Essas normas permitem que o cliente saia do plano de origem e vá para outro, sem que necessite esperar para ter acesso a todos os serviços contratados.

Quer saber mais sobre como aproveitar essas vantagens? Siga com a leitura deste conteúdo e tire todas as dúvidas sobre como emitir, via site ANS, seu relatório de compatibilidade, e veja quais os outros documentos requeridos e as regras para a portabilidade.

Boa leitura! Neste texto, vamos falar sobre:

  1. O que é o relatório de compatibilidade da ANS?
  2. Para que serve esse relatório?
  3. Quais informações o relatório de compatibilidade traz?
  4. Como extrair esse relatório no site da agência?
  5. Qual a documentação necessária para fazer a portabilidade?
  6. Ao que mais devo me atentar para fazer minha portabilidade?
  7. Quer mais praticidade? Vem pra Sami!

O que é o relatório de compatibilidade da ANS?

O relatório de compatibilidade é um documento que comprova a legalidade da troca de plano de saúde com aproveitamento de carência. Na prática, se trata de um comprovante extraído do site da Agência Nacional de Saúde Suplementar (ANS).

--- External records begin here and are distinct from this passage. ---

/-- Settles O49: a step is idle, or runs one operation, which writes the scheduler only to start it. -/
theorem configurationAndSchedulerPersist : Obligations.ConfigurationAndSchedulerPersist := by
  intro s t h
  obtain ⟨rest, rfl | ⟨i, hi⟩⟩ := step_cases h
  · exact ⟨rfl, id, id⟩
  · refine ⟨(exec_writeAccess hi).cfg, ?_⟩
    obtain ⟨ho, hb⟩ | ⟨ho, hb⟩ := exec_scheduler hi
    · exact ⟨fun h => ho.trans h, fun h => hb.trans h⟩
    · exact ⟨fun _ => ho, fun _ => hb⟩

/-- Settles O50: by cases on whether the operation delivers a tick. -/
theorem nowCountsDeliveredTicks : Obligations.NowCountsDeliveredTicks := by
  intro i s t h
  by_cases hd : DeliversTick i s
  · exact .inl ⟨hd, (exec_now h).1 hd⟩
  · exact .inr ⟨hd, (exec_now h).2 hd⟩

end Sys2Proof.Machine

/-! # What the decoder rejects, and by which name (spec/30_encoding.md R77, R79, R80, R85, R89) -/

namespace Sys2Proof

/-- A failed check of fixed fields has one name (R79). -/
@[simp] theorem ifFixed_eq_error_iff {fixed : Bool} {i : Instr} {e : Reject} :
    ifFixed fixed i = .error e ↔ e = .reservedField ∧ fixed = false := by
  cases fixed <;> simp [ifFixed, eq_comm (a := Reject.reservedField)]

/-- The values of `B` that are no edge kind (R79, R82). -/
theorem edgeKindOf_eq_none_iff {b : Byte} : edgeKindOf b = none ↔ 1 < b.toNat := by
  unfold edgeKindOf
  split_ifs <;> simp <;> bv_omega

/-- The values of `A` that are no actuator (R79, R83). -/
theorem actuatorOf_eq_none_iff {a : Byte} : actuatorOf a = none ↔ 1 < a.toNat := by
  unfold actuatorOf
  split_ifs <;> simp <;> bv_omega

/-- The values of `B` that are no command (R79, R83). -/
theorem commandOf_eq_none_iff {b : Byte} : commandOf b = none ↔ 2 < b.toNat := by
  unfold commandOf
  split_ifs <;> simp <;> bv_omega

/-- The values of `A` that are no collaborator (R79, R84). -/
theorem collabOf_eq_none_iff {a : Byte} : collabOf a = none ↔ 3 < a.toNat := by
  unfold collabOf
  split_ifs <;> simp <;> bv_omega

/-- `LATCH_EDGE` has a fixed context, a fixed `A` and two kinds (R82). -/
@[simp] theorem decodeEdge_eq_error_iff {ctx a b : Byte} {e : Reject} :
    decodeEdge ctx a b = .error e ↔ e = .reservedField ∧ (1 < b.toNat ∨ ctx ≠ 0#8 ∨ a ≠ 0#8) := by
  rw [← edgeKindOf_eq_none_iff, ← not_and_or]
  unfold decodeEdge
  cases edgeKindOf b <;> simp [eq_comm (a := Reject.reservedField)]

/-- `SCHED_START` has fixed operands, checked before its context, which has a refusal of its own (R205). -/
@[simp] theorem decodeSchedStart_eq_error_iff {ctx a b : Byte} {e : Reject} :
    decodeSchedStart ctx a b = .error e ↔
      (e = .reservedField ∧ (a ≠ 0#8 ∨ b ≠ 0#8)) ∨ (e = .notBootContext ∧ a = 0#8 ∧ b = 0#8 ∧ ctx ≠ 0#8) := by
  unfold decodeSchedStart
  by_cases ha : a = 0#8 <;> by_cases hb : b = 0#8 <;> by_cases hc : ctx = 0#8 <;>
    simp [ha, hb, hc, eq_comm (b := e)]

/-- `ACT_WRITE` has two actuators and three commands (R83). -/
@[simp] theorem decodeActWrite_eq_error_iff {ctx a b : Byte} {e : Reject} :
    decodeActWrite ctx a b = .error e ↔ e = .reservedField ∧ (1 < a.toNat ∨ 2 < b.toNat) := by
  rw [← actuatorOf_eq_none_iff, ← commandOf_eq_none_iff]
  unfold decodeActWrite
  cases actuatorOf a <;> cases commandOf b <;> simp [eq_comm (a := Reject.reservedField)]

/-- `COLLAB_READ` has four collaborators and a fixed `B` (R84). -/
@[simp] theorem decodeCollabRead_eq_error_iff {ctx a b : Byte} {e : Reject} :
    decodeCollabRead ctx a b = .error e ↔ e = .reservedField ∧ (3 < a.toNat ∨ b ≠ 0#8) := by
  rw [← collabOf_eq_none_iff]
  unfold decodeCollabRead
  cases collabOf a <;> simp [eq_comm (a := Reject.reservedField)]

/-- The operation codes of R77's table. -/
abbrev tableOpcs : List Byte :=
  [0x01#8, 0x02#8, 0x03#8, 0x04#8, 0x05#8, 0x06#8, 0x10#8, 0x11#8, 0x12#8, 0x20#8, 0x21#8, 0x22#8, 0x30#8,
    0x31#8, 0x32#8, 0x33#8, 0x34#8, 0x40#8, 0x41#8, 0x42#8]

/-- No row of the table answers `reservedOpc`: what its fields are refused for has another name. -/
theorem decodeFields_ne_reservedOpc {opc : Byte} (h : opc ∈ tableOpcs) (ctx a b : Byte) :
    decodeFields opc ctx a b ≠ .error .reservedOpc := by
  revert opc
  simp [decodeFields]

/-- Outside the table every operation code is reserved (R85): it is the number of no arm but the last. -/
theorem decodeFields_of_notMem {opc : Byte} (h : opc ∉ tableOpcs) (ctx a b : Byte) :
    decodeFields opc ctx a b = .error .reservedOpc := by
  simp only [List.mem_cons, List.not_mem_nil, or_false, not_or, BitVec.toNat_eq] at h
  simp_all [decodeFields]

end Sys2Proof

namespace Sys2Proof.Machine

/-- Settles O9: the rows of the table answer otherwise, and the last arm of the decoder is the rest. -/
theorem reservedOpcodesRejected : Obligations.ReservedOpcodesRejected := fun _ =>
  ⟨fun h hm => decodeFields_ne_reservedOpc hm _ _ _ h, fun h => decodeFields_of_notMem h _ _ _⟩

/-- Settles O10: row by row, from what each row rejects (`ifFixed_eq_error_iff` for most rows, the `_eq_error_iff` lemma of the
row's own decoder for `LATCH_EDGE`, `SCHED_START`, `ACT_WRITE` and `COLLAB_READ`). -/
theorem reservedFieldsRejected : Obligations.ReservedFieldsRejected := by
  intro w
  unfold decodeWord
  generalize opcField w = opc, ctxField w = ctx, aField w = a, bField w = b
  refine ⟨?fixedCtxOrA, ?fixedB, ?fixedA, ?edge, ?actWrite, ?collabRead, ?schedStart⟩
  case fixedCtxOrA => revert opc; simp +contextual [decodeFields, or_imp]
  case fixedB => revert opc; simp +contextual [decodeFields]
  case fixedA => revert opc; simp +contextual [decodeFields]
  case edge => rintro rfl hb; simp [decodeFields, hb]
  case actWrite => rintro rfl hab; simp [decodeFields, hab]
  case collabRead => rintro rfl ha; simp [decodeFields, ha]
  case schedStart => rintro rfl rfl rfl hc; simp [decodeFields, hc]

/-- Settles O8: the decoder evaluated on the twelve words of R89. -/
theorem specEncodingExamples : Obligations.SpecEncodingExamples :=
  ⟨rfl, rfl, rfl, rfl, rfl, rfl, rfl, rfl, rfl, rfl, rfl, rfl⟩

end Sys2Proof.Machine

/-! # Who may issue an operation (spec/30_encoding.md R80) -/

namespace Sys2Proof.Machine

section NotRunning

variable {ctx : Byte} {s : State} (h0 : ctx ≠ 0#8) (hr : running s ≠ some ctx)
include h0 hr

/-- A task's own operation in the name of a task that does not run is refused (R80). -/
theorem taskRefusal_of_not_running : taskRefusal ctx s = some .notRunning := by
  simp [taskRefusal, h0, hr]

/-- So is an operation that the boot context may issue too (R80). -/
theorem portRefusal_of_not_running : portRefusal ctx s = some .notRunning := by
  simp [portRefusal, h0, hr]

end NotRunning

/-- An operation in the name of a task that does not run is refused for that, once a guard operation has its guard (R80, log 13). -/
theorem exec_of_not_running {i : Instr} {s : State} (h0 : i.ctx ≠ 0#8) (hr : running s ≠ some i.ctx)
    (hg : s.cfg.compositeGuard = true ∨ (i ≠ .critEnter i.ctx ∧ i ≠ .critExit i.ctx)) :
    exec i s = .refused .notRunning := by
  cases i with
  | busInit | busStart | busAddrW | busAddrR | busAddrOther | busRx | busTxReq | busStop | latchEdge | schedStart | tick =>
    exact absurd rfl h0
  | stGet c | stSet c | obsRegister c | latchInit c =>
    have hp := portRefusal_of_not_running (ctx := c) h0 hr
    simp [exec, execStGet, execStSet, execObsRegister, execLatchInit, hp]
  | latchWait c | delayUntil c | actWrite c | beep c | collabRead c =>
    have ht := taskRefusal_of_not_running (ctx := c) h0 hr
    simp [exec, execLatchWait, execDelayUntil, execActWrite, execBeep, execCollabRead, ht]
  | critEnter c =>
    have hguard := hg.resolve_right fun hne => hne.1 rfl
    simp [exec, execCritEnter, hguard, taskRefusal_of_not_running (ctx := c) h0 hr]
  | critExit c =>
    have hguard := hg.resolve_right fun hne => hne.2 rfl
    simp [exec, execCritExit, hguard, taskRefusal_of_not_running (ctx := c) h0 hr]

/-- Without the guard `CRIT_ENTER` is refused, whoever issues it (R220). -/
theorem exec_critEnter_of_noGuard {s : State} (hg : s.cfg.compositeGuard = false) (ctx : Byte) :
    exec (.critEnter ctx) s = .refused .noGuard := by
  simp [exec, execCritEnter, hg]

/-- Without the guard `CRIT_EXIT` is refused, whoever issues it (R220). -/
theorem exec_critExit_of_noGuard {s : State} (hg : s.cfg.compositeGuard = false) (ctx : Byte) :
    exec (.critExit ctx) s = .refused .noGuard := by
  simp [exec, execCritExit, hg]

/-- Settles O13: the issuer is checked first in every operation, but in the guard's two, which check first that it exists. -/
theorem onlyTheRunningTaskIssues : Obligations.OnlyTheRunningTaskIssues := by
  refine fun i s h0 hr => ⟨exec_of_not_running h0 hr, fun hg hi => ?_⟩
  obtain h | h := hi <;> rw [h]
  · exact exec_critEnter_of_noGuard hg _
  · exact exec_critExit_of_noGuard hg _

end Sys2Proof.Machine

/-! # The register store's two operations (spec/40_register_store.md R100 to R103) -/

namespace Sys2Proof.Machine

/-- `ST_GET` by a context that may issue it completes with what `StoreGet` gives (R100). -/
theorem exec_stGet_of_mayUsePort {ctx : Byte} {s : State} (h : MayUsePort ctx s) (i : Byte) :
    exec (.stGet ctx i) s = .next (finish ctx (.byte (storeGet s i)) s) := by
  simp [exec, execStGet, portRefusal_none.2 h]

/-- `ST_SET` by a context that may issue it completes after `StoreSet` (R102). -/
theorem exec_stSet_of_mayUsePort {ctx : Byte} {s : State} (h : MayUsePort ctx s) (i v : Byte) :
    exec (.stSet ctx i v) s = .next (finish ctx .none (storeSet i v s)) := by
  simp [exec, execStSet, portRefusal_none.2 h]

/-- `StoreSet` moves the store and nothing else (R102, R103). -/
theorem storeSet_eq (i v : Byte) (s : State) : storeSet i v s = { s with store := (storeSet i v s).store } := by
  unfold storeSet
  split <;> rfl

/-- Completing an operation with no result moves the issuer's position and, of the rest of the state, nothing (R36, R43, R46). -/
theorem finish_none_eq (ctx : Byte) (s : State) :
    finish ctx .none s =
      { s with
        tcb := (finish ctx .none s).tcb, bootPc := (finish ctx .none s).bootPc,
        alarmMode := (finish ctx .none s).alarmMode } := by
  simp [finish, resultOut]

/-- The issuer moves the same way whatever the operation did to the store: `StoreSet` leaves what a position is read from. -/
theorem issuerMoves_of_storeSet {ctx i v : Byte} {s t : State} (h : IssuerMoves ctx (storeSet i v s) t) :
    IssuerMoves ctx s t := by
  rw [storeSet_eq] at h
  exact h

/-- Settles O12: the frame is that of `storeSet` and then `finish`, and the cells are `storeGet_storeSet`'s. -/
theorem stSetWritesOneCell : Obligations.StSetWritesOneCell := by
  intro ctx i v s hmay hwf
  refine ⟨_, exec_stSet_of_mayUsePort hmay i v, ?frame, fun j => ?cells, issuerMoves_of_storeSet (finish_issuerMoves ..)⟩
  case frame =>
    rw [finish_none_eq, storeSet_eq]
  case cells =>
    rw [storeGet_congr (finish_store ..) (finish_cfg ..), storeGet_storeSet i v j s hwf]
    simp only [inRange_iff]

/-- Settles O11: `ST_GET` only completes, and its result is `StoreGet` of the index, which past the map is 0x00. -/
theorem stGetReturnsCell : Obligations.StGetReturnsCell := by
  intro ctx i s hmay
  refine ⟨_, exec_stGet_of_mayUsePort hmay i, ?_, finish_issuerMoves ..⟩
  rw [← storeGet_eq]
  rfl

end Sys2Proof.Machine

/-! # One event of the bus engine (spec/41_bus_slave_engine.md R120 to R137) -/

namespace Sys2Proof.Machine

section Unmasked

variable {s : State} (h : s.irqMasked = false)
include h

/-- The write address is its address phase while interrupts are unmasked (R283). -/
theorem exec_busAddrW_unmasked : exec .busAddrW s = addressPhase addrByteW s := busEvent_unmasked h ..

/-- So is the read address. -/
theorem exec_busAddrR_unmasked : exec .busAddrR s = addressPhase addrByteR s := busEvent_unmasked h ..

/-- So is any other address. -/
theorem exec_busAddrOther_unmasked (b : Byte) : exec (.busAddrOther b) s = addressPhase b s := busEvent_unmasked h ..

/-- A received byte is its handler while interrupts are unmasked (R283). -/
theorem exec_busRx_unmasked (d : Byte) : exec (.busRx d) s = receiveByte d s := busEvent_unmasked h ..

/-- So is a requested byte. -/
theorem exec_busTxReq_unmasked : exec .busTxReq s = transmitByte s := busEvent_unmasked h ..

end Unmasked

/-- An enabled slave takes one byte as its write address (R121). -/
theorem matchW_eq (en : Bool) (b : Byte) : matchW en b = (en && b == addrByteW) := by
  revert en b
  decide

/-- An enabled slave takes one byte as its read address (R121). -/
theorem matchR_eq (en : Bool) (b : Byte) : matchR en b = (en && b == addrByteR) := by
  revert en b
  decide

/-- A byte that is neither of the slave's addresses, and every byte before `BUS_INIT`, is not answered (R125). -/
theorem addressPhase_foreign {b : Byte} {s : State} (h : s.busEn = false ∨ b ≠ addrByteW ∧ b ≠ addrByteR) :
    addressPhase b s = .next (emit (.ack false) s) := by
  obtain h | ⟨hw, hr⟩ := h
  · simp [addressPhase, matchW_eq, matchR_eq, h]
  · simp [addressPhase, matchW_eq, matchR_eq, hw, hr]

Lembrando que a portabilidade do plano acontece de um jeito parecido com o que ocorre entre serviços de telefonia, por exemplo, permitindo vantagens para o usuário que escolhe uma nova operadora.

No caso da telefonia, é possível continuar com o mesmo número de telefone e obter descontos nos produtos. Já os clientes de planos de saúde podem se ver livres do cumprimento de novos períodos de carência, como explicamos a seguir.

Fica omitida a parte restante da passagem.